Troubleshooting screen performance

This is not a question about overall performance. I also should preface it by saying that I know that multiple things on one screen can affect performance.

My question is how to deal with these things. Specifically, how can I easily analyze what is slowing a screen down? I have a screen with multiple things on it, each one of them perform well on their own. But I have a few lists nested in lists. And I have some counts (likes & ratings) inside a list. And all of this happens inside a list that is based on the location of the listing (using the new location services). Each one of these things on their own perform well, including the location. But when they all get together, the app can freeze for several seconds. Even after everything finishes rendering, it can still ignore user interaction for quite some time.

I have tried to remove things, one by one, to see if there is a significant improvement when I remove, for example, the star ratings component or a nested count (favorites). Some things make a reliable improvement, but I can’t seem to get a good read on how much it is improved. I have tested many different iterations, but the actual testing part isn’t very scientific because I can’t get any real measurements to see if one thing actually improves it significantly, or sustainably.

How can we go about quantifying our own testing? I’d like to know for sure that a particular widget on my page is the biggest performance hit, for example.

Any ideas other than pushing out 25 different versions of my app and testing each over and over again?

Hi @deetee ,

You can start with showing the components setting on your screen, if you are using filter, how many records will be shown.

Conditional and Visibility are also affecting.

Splitting screen can also help, as time to load those components are halved.

I’m not sure I follow any of this.

What am I looking for on the “components setting” on my screen?
What do you mean “conditional and visibility are also affecting”?
What do you mean by “splitting screen”?

Component setting is what you see on the left panel when you select them on screen.

If it is list, there should be filter setting

If it has visibility, it will take time to evaluate that visibility first

If it has actions and action using conditional, it need time to evaluate those too.

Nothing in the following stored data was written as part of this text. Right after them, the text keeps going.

def lineIx : TrainLine → Fin 7
  | .zspA => 0
  | .zspB => 1
  | .drelL => 2
  | .drelR => 3
  | .dcl => 4
  | .tracFb => 5
  | .loopIn => 6

/-- The filtered level of a train line; LOOP_IN has none, R247 judges its level. -/
def lineFld : TrainLine → Option Fld
  | .zspA => some TIL.STAT_ZSP_A
  | .zspB => some TIL.STAT_ZSP_B
  | .drelL => some TIL.STAT_DREL_L
  | .drelR => some TIL.STAT_DREL_R
  | .dcl => some TIL.STAT_DCL
  | .tracFb => some TIL.STAT_TRAC_FB
  | .loopIn => none

def modLine (s : State) (l : TrainLine) (g : LineIn → LineIn) : State :=
  s.modSc (fun c => { c with line := c.line.set (lineIx l) (g c.line[lineIx l]) })

/-- A new filtered level; the rise of DCL is R79's. -/
def passLine (s : State) (f : Fld) (b : Bool) : State :=
  if f == TIL.STAT_DCL && b then s.dclRose else s.setB f b

/-- One sample of a train line: the comparator by TL_THR, and the filter of TL_FILT in samples of 50 µs, counted from the first sample that
showed the level (R236, R254, log entry 136). -/
def sampleLine (s : State) (l : TrainLine) : State :=
  let e := s.sc.line[lineIx l]
  let raw := (e.volt.map (fun v => pinLevel (s.scGet TIL.CFG_TL_THR) v e.raw)).getD e.raw
  match lineFld l with
  | none => s.modLine l (fun e => { e with raw := raw })
  | some f =>
    if raw == s.on f then s.modLine l (fun e => { e with raw := raw, cnt := 0 })
    else if 2 * s.scGet TIL.CFG_TL_FILT ≤ e.cnt then (s.modLine l (fun e => { e with raw := raw, cnt := 0 })).passLine f raw
    else s.modLine l (fun e => { e with raw := raw, cnt := e.cnt + 1 })

/-- A sample of all train lines: the voltages that have changed, then every comparator and filter. -/
def sampleVolts (s : State) (vs : List (TrainLine × Nat)) : State :=
  let s := vs.foldl (fun (s : State) (p : TrainLine × Nat) => s.modLine p.1 (fun e => { e with volt := some p.2 })) s
  ([.zspA, .zspB, .drelL, .drelR, .dcl, .tracFb, .loopIn] : List TrainLine).foldl
    (fun (s : State) (l : TrainLine) => s.sampleLine l) s

/-- The train-line samples of a tick (R228). -/
def sampleLines (s : State) (m : ScSample) : State :=
  let s := (m.lines.foldl (fun (s : State) (vs : List (TrainLine × Nat)) => s.sampleVolts vs) s).setB TIL.STAT_TRAC_PIN m.tracPin
  s.setB TIL.STAT_ZERO_SPEED (s.on TIL.STAT_ZSP_A && s.on TIL.STAT_ZSP_B)

def zspFlag (s : State) : State :=
  if s.on TIL.STAT_ZSP_DISC then s else
    let s := ((s.setB TIL.STAT_ZSP_DISC true).raise 0x09 2).inc TIL.ZSP_DISC_CNT
    s.event 3 8 0 (s.get TIL.STAT_ZSP_A + 2 * s.get TIL.STAT_ZSP_B) (s.get TIL.ZSP_DISC_CNT) 0 8

def zspTick (s : State) : State :=
  let differ := s.on TIL.STAT_ZSP_A != s.on TIL.STAT_ZSP_B
  let s := s.modSc (fun c => { c with zspDiff := s.sinceWhen c.zspDiff differ, zspSame := s.sinceWhen c.zspSame (!differ) })
  let late := (s.sc.zspDiff.map (fun t => decide (t + 5 * s.scGet TIL.TIMING_ZSP_DISC < s.sc.tick))).getD false
  if differ && late then s.zspFlag
  else if s.lasted s.sc.zspSame 1000 then s.setB TIL.STAT_ZSP_DISC false
  else s

def otherSide (side : Side) : Side :=
  match side with
  | .left => .right
  | .right => .left

def drelFld (side : Side) : Fld :=
  match side with
  | .left => TIL.STAT_DREL_L
  | .right => TIL.STAT_DREL_R

/-- The conditions of a grant. -/
def grantWish (s : State) (side : Side) : Bool :=
  s.scRun && s.tilOn && s.zeroSpeed && s.on (drelFld side) && (!s.on (drelFld (otherSide side)) || s.scOn TIL.CFG_BOTH_SIDES)

/-- A grant withdrawn because zero speed is lost stops the doorways that are opening (R238). -/
def stopOpening (s : State) (side : Side) : State :=
  s.eachOf side (fun s n =>
    if s.dwState n == .unlocking || s.dwState n == .opening then s.offer n (offerOf .stop .sideRel) else s)

def grantSide (s : State) (side : Side) : State :=
  let was := s.on (relFld side)
  let b := s.grantWish side
  if b && !was then s.releaseRose side
  else if was && !b then
    let s := s.releaseFell side
    if s.zeroSpeed then s else s.stopOpening side
  else s

/-- Both DREL lines without BOTH_SIDES. -/
def conflictTick (s : State) : State :=
  let c := s.tilOn && s.on TIL.STAT_DREL_L && s.on TIL.STAT_DREL_R && !s.scOn TIL.CFG_BOTH_SIDES
  if c == s.on TIL.STAT_REL_CONFLICT then s else
    let s := s.setB TIL.STAT_REL_CONFLICT c
    if c then s.event 2 8 0 (s.get TIL.STAT) 0 0 8 else s

/-! ### SF3: edges, bound and reaction check (R163 to R171, R239) -/

def scEdges (s : State) (n : Fin 8) : List Nat × Bool :=
  let a := s.scIn n 8
  let b := s.scIn n 9
  match s.scGet (DW.EDGE_CFG_MODE n) with
  | 1 => (if a then [1] else [], false)
  | 2 => ((if a then [1] else []) ++ (if b then [2] else []) ++ (if a != b then [3] else []), a != b)
  | 3 => ((if a then [1] else []) ++ (if b then [] else [2]) ++ (if a == b then [3] else []), a == b)
  | _ => ([], false)

/-- The magnitude of the commanded closing speed, 1/256 of 0.1 mm/s; 0 at rest or in the opening direction. -/
def closingSpeed (s : State) (n : Fin 8) : Nat := (s.ax[doorAxis n].velQ * s.scCloseDir (doorAxis n)).toNat

/-- The edge layer acts at SC: by its own copy of EDGE_MUTE and DOOR_CLOSED_POS, and not in degraded mode with cause EDGE (R162, R165). -/
def scEdgeArmed (s : State) (n : Fin 8) : Bool :=
  !(s.get (SAF.DEGR_CAUSE n)).testBit 0 &&
    decide (min (s.scGet (DW.END_ZONE_EDGE_MUTE n)) (s.scGet (DW.END_ZONE_END_ZONE n)) <
      (s.getI (DW.DOOR_POS n) - s.scGetI (DW.DOOR_CLOSED_POS n)).natAbs)

/-- SC watches a closing: also one that the engine is stopping after a detection of its own in the same tick (R170). -/
def scCloses (s : State) (n : Fin 8) : Bool := s.closingRuns n || (s.dw[n].obstStop && decide (0 < s.closingSpeed n))

/-- 0.9 × A_STOP × 200 µs in the same unit. -/
def leastFall (s : State) (n : Fin 8) : Nat := s.scGet (AX.A_STOP_A (doorAxis n)) * 288 / 625

/-- SC's own detection starts the reaction check (R170). -/
def scDetect (s : State) (n : Fin 8) (cause : Nat) : State :=
  (s.placeDet n cause).modScD n (fun d => { d with react := some (d.react.getD (s.sc.tick, s.closingSpeed n)) })

/-- The edge discrepancy at SC (R164, R239, R259): the fault after EDGE_DISC, the end of EDGE after 1 s of agreement. -/
def edgeTick (s : State) (n : Fin 8) (disc : Bool) : State :=
  let s := s.modScD n (fun d => { d with edgeT := if disc then d.edgeT + 1 else 0, agreeT := if disc then 0 else d.agreeT + 1 })
  let s := if 5 * s.scGet (DW.EDGE_CFG_EDGE_DISC n) < s.sc.dw[n].edgeT then (s.safJudge n 20 true).degrOn n 0 else s
  let s := if disc then s else s.safJudge n 20 false
  if 5000 ≤ s.sc.dw[n].agreeT then s.degrOff n 0 else s

/-- F_CB against its limit in a closing, learn motions included, and check 3 of the model (R170, R171, R179). -/
def boundTick (s : State) (n : Fin 8) : State :=
  let ax := doorAxis n
  let tooHigh := s.scCloses n && decide ((s.scGet (DW.SC_FORCE_F_CB_LIMIT n) : Int) < s.fCb n)
  let moving := s.ax[ax].moving && !s.on (AX.STAT_SETTLING ax) && s.mEq ax != 0
  let bad := moving && decide (s.fCb n + 200 < s.fEst ax - s.fInert ax)
  let s := s.modScD n (fun d => { d with cbT := if tooHigh then d.cbT + 1 else 0, divT := if bad then d.divT + 1 else 0 })
  let s := if tooHigh && decide (5 * s.scGet (DW.F_TIME_T_FORCE n) ≤ s.sc.dw[n].cbT) then s.scDetect n 5 else s
  if s.sc.dw[n].divT = 100 then s.modelFault n 3 0 else s

/-- The commanded speed after a detection: from 400 µs on it falls at every tick until it reaches 0. -/
def reactTick (s : State) (n : Fin 8) : State :=
  match s.sc.dw[n].react with
  | none => s
  | some (t, v0) =>
    let v := s.closingSpeed n
    if v = 0 then s.modScD n (fun d => { d with react := none })
    else if t + 2 ≤ s.sc.tick && v0 < v + s.leastFall n then
      ((s.modScD n (fun d => { d with react := none })).safFault n 21 false (scDoorLoc n)).removeGates n
    else s.modScD n (fun d => { d with react := some (t, v) })

def sf3Tick (s : State) (n : Fin 8) : State :=
  let (causes, disc) := s.scEdges n
  let s := s.reactTick n
  let s := if s.scCloses n && s.scEdgeArmed n then causes.foldl (fun (s : State) (c : Nat) => s.scDetect n c) s else s
  (s.edgeTick n disc).boundTick n

/-! ### SF4 and SF5 (R240 to R242) -/

/-- The step is commanded outward, away from its retracted end. -/
def stepOutward (s : State) (n : Fin 8) : Bool := decide (s.ax[stepAxis n].velQ * s.scCloseDir (stepAxis n) < 0)

def stepOutFault (s : State) (n : Fin 8) : State := (s.safJudge n 19 true).removeGates n

def sf4Tick (s : State) (n : Fin 8) : State :=
  let outw := s.stepOutward n
  let d := s.sc.dw[n]
  let ok := if outw then (if d.outT = 0 && !d.outOk then s.scReleased n else d.outOk) else false
  let k := if outw && !ok then d.outT + 1 else 0
  let s := s.modScD n (fun d => { d with outOk := ok, outT := k })
  if k = 3 then s.stepOutFault n else if outw then s else s.safJudge n 19 false

/-- SC removes the gate enables of an egress doorway (R241). -/
def egressStop (s : State) (n : Fin 8) : State :=
  let s := s.modScD n (fun d => { d with egrStop := true })
  (s.setGateEn (doorAxis n) false).setGateEn (stepAxis n) false

def doorStill (s : State) (n : Fin 8) : Bool := ((s.portOf (doorAxis n)).map (fun p => s.on (FB.STAT_STILL p))).getD true

def sf5Tick (s : State) (n : Fin 8) : State :=
  let e := s.scIn n 2
  let s := s.modScD n (fun d => { d with egrFrom := s.sinceWhen d.egrFrom e })
  let t := s.scGet SAF.EGR_EGR_STOP_T
  let late := (s.sc.dw[n].egrFrom.map (fun f => decide (f + 5 * t + 1 ≤ s.sc.tick))).getD false
  let s := s.safJudge n 18 (late && s.on (AX.STAT_GATE_EN (doorAxis n)))
  if e && (s.lasted s.sc.dw[n].egrFrom t || s.doorStill n) then s.egressStop n else s

/-! ### SF6: locks and commands (R243, R244) -/

/-- The conditions under which SC starts energising a lock channel. -/
def lockAllowed (s : State) (n : Fin 8) : Bool :=
  s.scReleased n && !s.dcl && !s.tracRel && !(s.scOn TIL.CFG_FB_EN && s.relayOn) && !(s.get (SAF.DEGR_CAUSE n)).testBit 1

/-- A request outside R243, which is a disagreement where it is repeated for 3 ticks (R244); one refused for LOCK_DIAG ends in the
time-out of UNLOCKING instead (R259, log entry 40). -/
def lockRefused (s : State) (n : Fin 8) (cur : Bool) : Bool :=
  s.dw[n].lockAsk && !cur && s.active && !s.lockAllowed n && !(s.get (SAF.DEGR_CAUSE n)).testBit 1

/-- SC and the lock channel of a doorway (R229, R242, R243). -/
def lockTick (s : State) (n : Fin 8) : State :=
  match s.scLock n with
  | none => s
  | some c =>
    let cur := s.on (onBit c)
    let own := s.dw[n].lockAsk && ((cur && !s.sc.dw[n].egrLock) || s.lockAllowed n)
    let egr := s.scOn SAF.CFG_EGR_UNLOCK && s.scIn n 2 && s.zeroSpeed
    let may := s.scRun && s.active && !s.scIn n 3 && !(s.get (SAF.DEGR_CAUSE n)).testBit 1
    let want := may && (own || egr)
    let refused := s.lockRefused n cur
    (s.modScD n (fun d => { d with egrLock := want && !own, refused := refused })).scDrive c want

/-- A speed above 105 % of SC's copy of VMAX. -/
def tooFast (s : State) (ax : Fin 16) : Bool :=
  let v := s.ax[ax].velQ
  decide (105 * 256 * s.scGet (profFld ax (decide (0 ≤ v)) 2) < 100 * v.natAbs)

def opensLocked (s : State) (n : Fin 8) : Bool :=
  decide (s.ax[doorAxis n].velQ * s.scCloseDir (doorAxis n) < 0) && s.scIn n 0 &&
    ((s.scLock n).map (fun c => !s.on (onBit c))).getD false

def disagrees (s : State) (n : Fin 8) : Bool :=
  s.opensLocked n || s.tooFast (doorAxis n) || s.tooFast (stepAxis n) || s.sc.dw[n].refused

def disagreement (s : State) (n : Fin 8) : State := (s.safJudge n 17 true).removeGates n

def sf6Tick (s : State) (n : Fin 8) : State :=
  let s := s.lockTick n
  let bad := s.disagrees n
  let s := s.modScD n (fun d => { d with badT := if bad then d.badT + 1 else 0 })
  if s.sc.dw[n].badT = 3 then s.disagreement n else if bad then s else s.safJudge n 17 false

/-! ### SF7: the loop (R246 to R249) -/

/-- A low interval of LOOP_IN of 0.5 to 1.5 times LOOP_TP_W, whose unit is 10 µs (R247). -/
def loopPulse (s : State) (low : Nat) : State :=
  let w := 10 * s.scGet TIL.LOOP_CFG_LOOP_TP_W
  if low ≠ 0 ∧ w ≤ 2 * low ∧ 2 * low ≤ 3 * w then s.modSc (fun c => { c with codedAt := some s.sc.tick }) else s

/-- The loop input has been low for LOOP_FILT. -/
def loopOpen (s : State) : State :=
  if s.on TIL.STAT_IN_PRESENT then (s.setB TIL.STAT_IN_PRESENT false).inc TIL.LOOP_OPEN_CNT else s

/-- Element, TRAIN_LOOP: each change raises EVT bit 1 and writes EVENT 4; a running pulse of the element is discarded. -/
def setLoop (s : State) (elem loop : Bool) : State :=
  if s.on TIL.STAT_ELEM_CLOSED == elem && s.on TIL.STAT_TRAIN_LOOP == loop then s else
    let s := if s.on TIL.STAT_ELEM_CLOSED == elem then s else s.markPulse .element
    let s := ((s.setB TIL.STAT_ELEM_CLOSED elem).setB TIL.STAT_TRAIN_LOOP loop).raise 0x09 1
    s.event 4 8 0 elem.toNat loop.toNat (s.scGet TIL.CFG_LOOP_MODE) 8

def elemWish (s : State) : Bool :=
  let mode := s.scGet TIL.CFG_LOOP_MODE
  mode != 0 && s.tilOn && s.scRun && s.active && s.s0Alive && s.on TIL.STAT_CAR_PROVEN &&
    (if mode = 1 then s.sc.srcOn else s.on TIL.STAT_IN_PRESENT && s.on TIL.STAT_IN_CODED) &&
    !s.sc.tilAct.contains 3 && !s.sc.tilAct.contains 4

/-- Element and source follow their conditions. -/
def loopEval (s : State) : State :=
  let s := s.modSc (fun c => { c with srcOn := s.headMode && s.tilOn && s.scRun && s.active && s.s1Alive && !c.srcTrip })
  s.setLoop s.elemWish (s.headMode && s.tilOn && s.on TIL.STAT_IN_PRESENT && s.on TIL.STAT_IN_CODED)

/-- LOOP_SRC gives a dark pulse of LOOP_TP_W, whose unit is 10 µs, on the loop (R247). -/
def sourcePulse (s : State) : State :=
  (s.modSc (fun c => { c with loopAt := some s.sc.tick })).emit (.loopPulse (10 * s.scGet TIL.LOOP_CFG_LOOP_TP_W))

/-- In HEAD mode the source pulses once in every LOOP_TP_P. -/
def sourceTick (s : State) : State :=
  let due := (s.sc.loopAt.map (fun t => s.scPast t (s.scGet TIL.LOOP_CFG_LOOP_TP_P))).getD true
  if s.headMode && s.sc.srcOn && due then s.sourcePulse else s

Without knowing those settings, it is difficult to give suggestion.

Okay, I understand what you are saying. And I am very aware that each decision-point on a screen will take time to process. My entire premise is that the way I’m building the screen introduces several of these at the same time. It’s what I want. And Adalo can do it. Unfortunately, combining them comes with a cost.

If I remove all the functionality that makes the app interesting and useful, the performance is there. But once I re-introduce the things that will make my users want to actually use the app, it crawls to a snails pace. I’m not doing anything that Adalo won’t let me do. I’m actually making smart UI/UX decisions. But the impact is costly.

So my question was NOT “why is this happening to me?”

Specifically, I’m asking if there is a way to measure the impact of each. If I knew that the visibility was taking 1.5 ms and each item in a list was taking .8 ms for example and a counter at the top of the page was taking 1.2 ms… I could make much better decisions.

Right now, in order to test this, it’s a lot of guess and test with zero data to go on. I was hoping for some better intel from the platform, or perhaps a third party tool that can help.

Deete,
I am exaclty looking for same answers, how to measure? Did you get those answers?
Adalo shares a big list of performance improvements however none of that matters to me as my app is crawling.
Hoping you were able to get pass and share your learnings.

Thanks!
Gunjan

Sadly, no. Ten months of radio silence on this.

I would think this would be important to EVERYONE.

Hopefully you raising this issue will make this topic rise again in the threads and we can get some attention from someone else who can help. Thanks for bringing it up!